Four Strategies for Better Search
- Identify All the Sources: The first step is to identify all of the sources of your information. After all, you can’t make business decisions on information you can’t find or don’t know you even have. This step is important because our traditional notions of Enterprise Content Management have generally assumed that we could put all of our information into one system and manage it from there. But the reality today is that information is everywhere, so a comprehensive audit of all your sources of information is therefore essential. This effort certainly includes any number of business systems and content repositories, but a host of other pockets of information must also be included as well; cloud repositories, file shares, and mobile apps, for example, all contain important information that may operate outside the purview of ‘records management’ or ‘information governance’ per se.
- Sift and Aggregate: With so much information to manage, it can help to reduce the chaos. Do this by “sifting and aggregating” what you find. Often, you can make some good initial decisions right away by examining things like file name, path name, and file extensions before you attempt to migrate, read, or index the content itself. And since as much as 60-80% of enterprise organization information is either redundant, obsolete, or trivial, it pays to sift out the bits of useless information and bring to the top the important nuggets that provide the most value or demand further care and attention. The “80-20” rule applies: you often find 80% of the improvement opportunity in 20% of the scope.

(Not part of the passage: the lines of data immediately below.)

theorem mod_atomicBits_lt (x n : Nat) : x % 2 ^ (8 * n) < 256 ^ n := by
  rw [← pow_atomicBits]
  exact Nat.mod_lt _ (Nat.two_pow_pos _)

/-- Settles O22: both are an atomic at a home in the device (`atomic_stores`), AMO with one of its nine functions, CAS with the comparison;
what either writes has as many bits as its access. -/
theorem atomics : Obligations.Atomics := by
  unfold Obligations.Atomics
  refine ⟨?_, ?_⟩
  · intro d b a sc w64 disp s s1 p va n w old v sv holds hwf h
    have ho : old < 256 ^ n := memRead_lt _ _ _
    have hv : v < 256 ^ n := mod_atomicBits_lt _ _
    have key (op : AmoOp) : holds op (amoFn op w old v) :=
      atomic_stores hwf h (execAmo_eq op d b a sc w64 disp s) fun x hx => Option.mem_some.1 hx ▸ amoFn_lt op ho hv
    exact ⟨key .add, key .and, key .or, key .xor, key .min, key .max, key .minz, key .maxz, key .swap⟩
  · intro d b e nw sc w64 disp s s1 p va n old hwf h
    obtain ⟨t, ht, ⟨hd, hm, hc⟩, hr⟩ := atomic_stores hwf h (execCas_eq d b e nw sc w64 disp s) fun x hx => by
      simp only [atomicFn] at hx
      split at hx
      · exact Option.mem_some.1 hx ▸ mod_atomicBits_lt _ _
      · exact absurd hx (Option.not_mem_none x)
    refine ⟨t, ht, ⟨hd, hc, hm.trans ?_⟩, hr⟩
    simp only [atomicFn]
    exact apply_ite (fun o => Option.getD o _) _ _ _

end Sys2Proof.Proofs
end

section
/-! Synchronisation at a home in the device: what an operation on it can change besides memory, and how it ends (R12, R76 to R79, R171). -/

namespace Sys2Proof.Proofs

open Sys2Proof.Machine Sys2Proof.Safety

/-- `t` differs from `s` at most in memory, in what the way there uses up, in the front end, and, in the current core, in the commit mark,
the cached lines, the latches held, the polling mark and the program-order number. -/
def SyncOnly (s t : State) : Prop :=
  t = { s with
    mem := t.mem, poison := t.poison, frameSlots := t.frameSlots, tlb := t.tlb, choices := t.choices, budgets := t.budgets, fe := t.fe
    core := { s.core with
      seq := { s.core.seq with cmt := t.core.seq.cmt, dcache := t.core.seq.dcache, latches := t.core.seq.latches, polls := t.core.seq.polls }
      vec := { s.core.vec with num := t.core.vec.num } } }

theorem SyncOnly.trans {s t u : State} (h1 : SyncOnly s t) (h2 : SyncOnly t u) : SyncOnly s u := by
  unfold SyncOnly at *
  rw [h2, h1]

theorem SyncOnly.refl (s : State) : SyncOnly s s := rfl

theorem TransitOnly.syncOnly {s t : State} (h : TransitOnly s t) : SyncOnly s t := by
  rw [h]
  rfl

theorem syncOnly_of_memOnly {s t : State} (h : MemOnly s t) : SyncOnly s t := by
  rw [h]
  rfl

theorem syncOnly_commitTask (s : State) : SyncOnly s (commitTask s) := rfl
theorem syncOnly_dcUpdate (pa : Nat) (s : State) : SyncOnly s (dcUpdate pa s) := rfl
theorem syncOnly_bumpNum (s : State) : SyncOnly s (bumpNum s) := rfl

theorem SyncOnly.sameHead {s t : State} (h : SyncOnly s t) : SameHead s t := by
  rw [h]
  exact ⟨rfl, rfl, rfl⟩

theorem SyncOnly.coreFrame {s t : State} (h : SyncOnly s t) : CoreFrame s t := by
  rw [h]
  exact coreFrame_refl s

theorem SyncOnly.regs {s t : State} (h : SyncOnly s t) : t.core.seq.regs = s.core.seq.regs := by rw [h]

theorem finishes_of_syncOnly {i : Instr} {s u : State} {rs : List (Nat × Nat)} {post : State → Prop} (he : exec i s = done u)
    (h : SyncOnly s u) (hm : MemKeptOff rs s u) (hp : post (advance u)) : Finishes i s [] rs post :=
  finishes_of_done he h.sameHead (regsKept_of_regs [] h.regs) hm h.coreFrame hp

/-- Bytes that stay stay between any two states with these memories. -/
theorem memKeptOff_congr {rs : List (Nat × Nat)} {s s' t t' : State} (hs : s'.mem = s.mem) (ht : t'.mem = t.mem)
    (h : MemKeptOff rs s t) : MemKeptOff rs s' t' := fun a ha => by
  unfold byteAt
  rw [hs, ht]
  exact h a ha

theorem memKeptOff_trans {rs : List (Nat × Nat)} {s t u : State} (h1 : MemKeptOff rs s t) (h2 : MemKeptOff rs t u) : MemKeptOff rs s u :=
  fun a ha => (h2 a ha).trans (h1 a ha)

/-- A write of bytes that lie in a range keeps the bytes outside it. -/
theorem memKeptOff_wr_in {s : State} (h : MemWf s.mem) {pa n lo k : Nat} (x : Nat) (hl : lo ≤ pa) (hu : pa + n ≤ lo + k) :
    MemKeptOff [(lo, k)] s (s.wr pa n x) := fun a ha => by
  have := ha (lo, k) (by simp)
  exact memGet_wr_outside h x (by omega)

end Sys2Proof.Proofs
end

section
/-! SIGDEC, SIGWAIT, and the events that wake a waiting core and grant a latch (R79, R116, R171). -/

namespace Sys2Proof.Proofs

open Sys2Proof.Machine Sys2Proof.Safety

/-! ### The waiter list of a signal -/

theorem memOnly_delWaiter (pa e : Nat) (s : State) : MemOnly s (delWaiter pa e s) :=
  memOnly_foldl (fun u i => by
    split
    · exact memOnly_wr u _ _ _
    · exact MemOnly.refl u) _ s

theorem memOnly_addWaiter (pa e : Nat) (s : State) : MemOnly s (addWaiter pa e s) := by
  unfold addWaiter
  extract_lets es
  split
  · exact MemOnly.refl s
  · split <;> exact memOnly_wr s _ _ _

/-- Taking an entry out of the list of a signal touches the list alone. -/
theorem memKeptOff_delWaiter {s : State} (h : MemWf s.mem) (pa e : Nat) : MemKeptOff [(pa + 32, 32)] s (delWaiter pa e s) := by
  have step (l : List Nat) (hl : ∀ i ∈ l, i < 4) : ∀ u : State, MemWf u.mem → MemKeptOff [(pa + 32, 32)] u
      (l.foldl (fun t i => if t.rd (pa + 32 + 8 * i) 8 = e then t.wr (pa + 32 + 8 * i) 8 0 else t) u) := by
    induction l with
    | nil => exact fun u _ _ _ => rfl
    | cons i l ih =>
      intro u hu
      have hi : i < 4 := hl i (by simp)
      have ih := ih fun j hj => hl j (List.mem_cons_of_mem i hj)
      rw [List.foldl_cons]
      split
      · exact memKeptOff_trans (memKeptOff_wr_in hu 0 (by omega) (by omega)) (ih _ (memWf_wr _ _ _ hu))
      · exact ih u hu
  exact step _ (fun i hi => List.mem_range.1 hi) s h

/-- Entering a waiter touches the list of a signal and its overflow bit. -/
theorem memKeptOff_addWaiter {s : State} (h : MemWf s.mem) (pa e : Nat) : MemKeptOff [(pa + 31, 33)] s (addWaiter pa e s) := by
  unfold addWaiter
  extract_lets es
  split
  · exact fun _ _ => rfl
  · split
    next i hi =>
      have : i < 4 := List.mem_range.1 (List.mem_of_find?_eq_some hi)
      exact memKeptOff_wr_in h _ (by omega) (by omega)
    · exact memKeptOff_wr_in h _ (by omega) (by omega)

/-! ### SIGDEC and SIGWAIT -/

section Signal

variable {a : SReg} {s s1 : State} {p : Phys}

/-- A signal that is aligned, translates to plain bytes and is reached at once is operated on. -/
theorem withSignal_reached (h : Reached s .rw (getS s a) 64 s1 p) (wait : Bool) {held : Nat → State → Option Bool}
    {f : Nat → State → Out} (hh : held p.pa s1 = none) : withSignal wait a held f s = f p.pa (crossed p.pa 8 s1) := by
  have hp : isPoisoned (crossed p.pa 8 s1) p.pa 64 = false := reached_notPoisoned h (reached_crossed h 8)
  have he : f p.pa (crossed p.pa 8 s1) =
      if isPoisoned (crossed p.pa 8 s1) p.pa 64 then trapHere 0x26 (getS s a) (crossed p.pa 8 s1) else f p.pa (crossed p.pa 8 s1) := by
    rw [hp]
    rfl
  rw [he]
  refine (if_neg (not_not.2 h.1)).trans ?_
  cases wait with
  | true => exact reached_reachPoint_eq h 8 hh
  | false =>
    rw [if_neg (by decide)]
    exact reached_reachS_eq h 8 hh

/-- A decrement of a signal is performed, and the task committed. -/
theorem execSigdec_reached (h : Reached s .rw (getS s a) 64 s1 p) (sc : Scope) (count : BitVec 24) : exec (.sigdec a sc count) s =
    done (bumpNum (dcUpdate p.pa (sigDec p.pa count.toNat 0x100 (commitTask (crossed p.pa 8 s1))))) := by
  show execSigdec a sc count s = _
  unfold execSigdec
  rw [withSignal_reached h false (reached_farHeld h 2 s1), reached_isRemote h]
  rfl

- Use Good Semantics: Good semantics are essential for search to be more strategic. In other words, what is the language and logic that you are using to search for and find information? For many organizations, especially those in jargon-intense fields like the Oil and Gas, Pharmaceutical, or Healthcare industries, “speaking the right language” goes well beyond standard search terms. Industry-specific taxonomies, ontologies, dictionaries, aliases, examples, synonyms, acronyms, stemmers, stop words, and reference asset lists all drive the discussion and the business. Most search engines simply can’t understand this level of specificity. However, you can establish a more intelligent semantic layer to your search parameters by using this knowledge base to further classify the ingested content, enrich the search functionality and results, and bring more depth and speed to the search process overall.

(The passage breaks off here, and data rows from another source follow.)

-- ==== Sys2Proof/Machine/Compressor.lean ====
section
/-! DEFINITION. The Compressor: the mixing functions, `round` and `compress` (44_compressor.md R140 to R142), and the
micro-operations VLOAD, ROUND and FOLD (R149 to R151). -/

namespace Sys2Proof.Machine

/-- `bsig1` (44_compressor.md R140). -/
def bsig1 (e : Word) : Word := rotr e 6 ^^^ rotr e 11 ^^^ rotr e 25

/-- `ch` (44_compressor.md R140). -/
def ch (e f g : Word) : Word := (e &&& f) ^^^ (~~~e &&& g)

/-- `bsig0` (44_compressor.md R140). -/
def bsig0 (a : Word) : Word := rotr a 2 ^^^ rotr a 13 ^^^ rotr a 22

/-- `maj` (44_compressor.md R140). -/
def maj (a b c : Word) : Word := (a &&& b) ^^^ (a &&& c) ^^^ (b &&& c)

/-- `t1 = add32(h, S1, chv, k, w)` of a round (44_compressor.md R141). -/
def roundT1 (v : Oct Word) (k w : Word) : Word :=
  add32 (add32 (add32 (add32 v.h (bsig1 v.e)) (ch v.e v.f v.g)) k) w

/-- `t2 = add32(S0, mj)` of a round (44_compressor.md R141). -/
def roundT2 (v : Oct Word) : Word := add32 (bsig0 v.a) (maj v.a v.b v.c)

/-- `round(v, k, w)` (44_compressor.md R141): every value on the right is the value before the round. -/
def round (v : Oct Word) (k w : Word) : Oct Word :=
  ⟨add32 (roundT1 v k w) (roundT2 v), v.a, v.b, v.c, add32 v.d (roundT1 v k w), v.e, v.f, v.g⟩

/-- `n` rounds in ascending order from round 0, on the words `w` (44_compressor.md R142, R143). -/
def rounds (w : List Word) (n : Nat) (v : Oct Word) : Oct Word :=
  (List.range n).foldl (fun v i => round v (roundConstants.getD i 0) (w.getD i 0)) v

/-- `compress(Hs, w)` (44_compressor.md R142). -/
def compress (hs : Oct Word) (w : List Word) : Oct Word := Oct.zip add32 hs (rounds w 64 hs)

/-- VLOAD (44_compressor.md R149). -/
def execVload (s : State) : Outcome :=
  whenEnabled .vload s
    (need .h s.h.values fun hs => .next { s with v := hs.held, t := some 0, phase := .round })

/-- ROUND (44_compressor.md R150). -/
def execRound (s : State) : Outcome :=
  whenEnabled .round s
    (need .t s.t fun t =>
      need .v s.v.values fun vs =>
        need .w (Store.read s.w t.toNat) fun x =>
          .next ({ s with v := (round vs (kAt t) x).held }.advance t .fold))

/-- The phase that follows FOLD, by the pad stage (44_compressor.md R151); `MARK` "cannot occur here" and has none. -/
def phaseAfterFold : PadStage → Option Phase
  | .none => some .absorb
  | .zero => some .pad
  | .len => some .done
  | .mark => none

/-- What FOLD writes, for the new hash state and the next phase (44_compressor.md R151). -/
def State.endBlock (hs : Oct Word) (next : Phase) (s : State) : State :=
  { s with
    h := hs.held
    v := Oct.noValue
    w := Store.invalid
    buf := Store.invalid
    cnt := some 0
    t := some 0
    phase := next }

/-- FOLD (44_compressor.md R151). With `PS = MARK` no next phase is defined: the core is stuck
(93_implementation_defined.md I15, log entry 8). -/
def execFold (s : State) : Outcome :=
  whenEnabled .fold s
    (need .ps s.ps fun ps =>
      need .h s.h.values fun hs =>
        need .v s.v.values fun vs =>
          match phaseAfterFold ps with
          | some next => .next (s.endBlock (Oct.zip add32 hs vs) next)
          | none => .fault .stuck)

end Sys2Proof.Machine
end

- Be Strategic: Searching is more intelligent when you establish a broad understanding of any search query and deliver ranked search results that have both high precision and context. You can do this by using the same methods that are used to build the semantics layer. The search is expanded and made more intelligent by using the relationships inherent in the taxonomies, ontologies, and so forth. Advanced techniques using Natural Language Processing (NLP) and Machine Learning (ML) are then applied to any search terms in order to interpret their meaning and context. This framework enables you to deliver Intelligent Search by integrating Artificial Intelligence (AI) with conventional enterprise search capabilities.
Searching Intelligently
As the value of information continues to evolve, Intelligent Search has never been more important. Properly managed, findable information supports better business decisions, saves time, reduces cost, and minimizes risk. But most of all, Intelligent Search enables organizations to build a competitive advantage over their slower-moving competitors. Increased agility, service, and innovation are all hallmarks of digital transformation. The better you are at finding your information in the right contexts, the more analytical you can get with that data to make even stronger, more nuanced – and strategic – business decisions. Enterprise organizations in all industries must work to make Intelligent Search an essential organizational skill.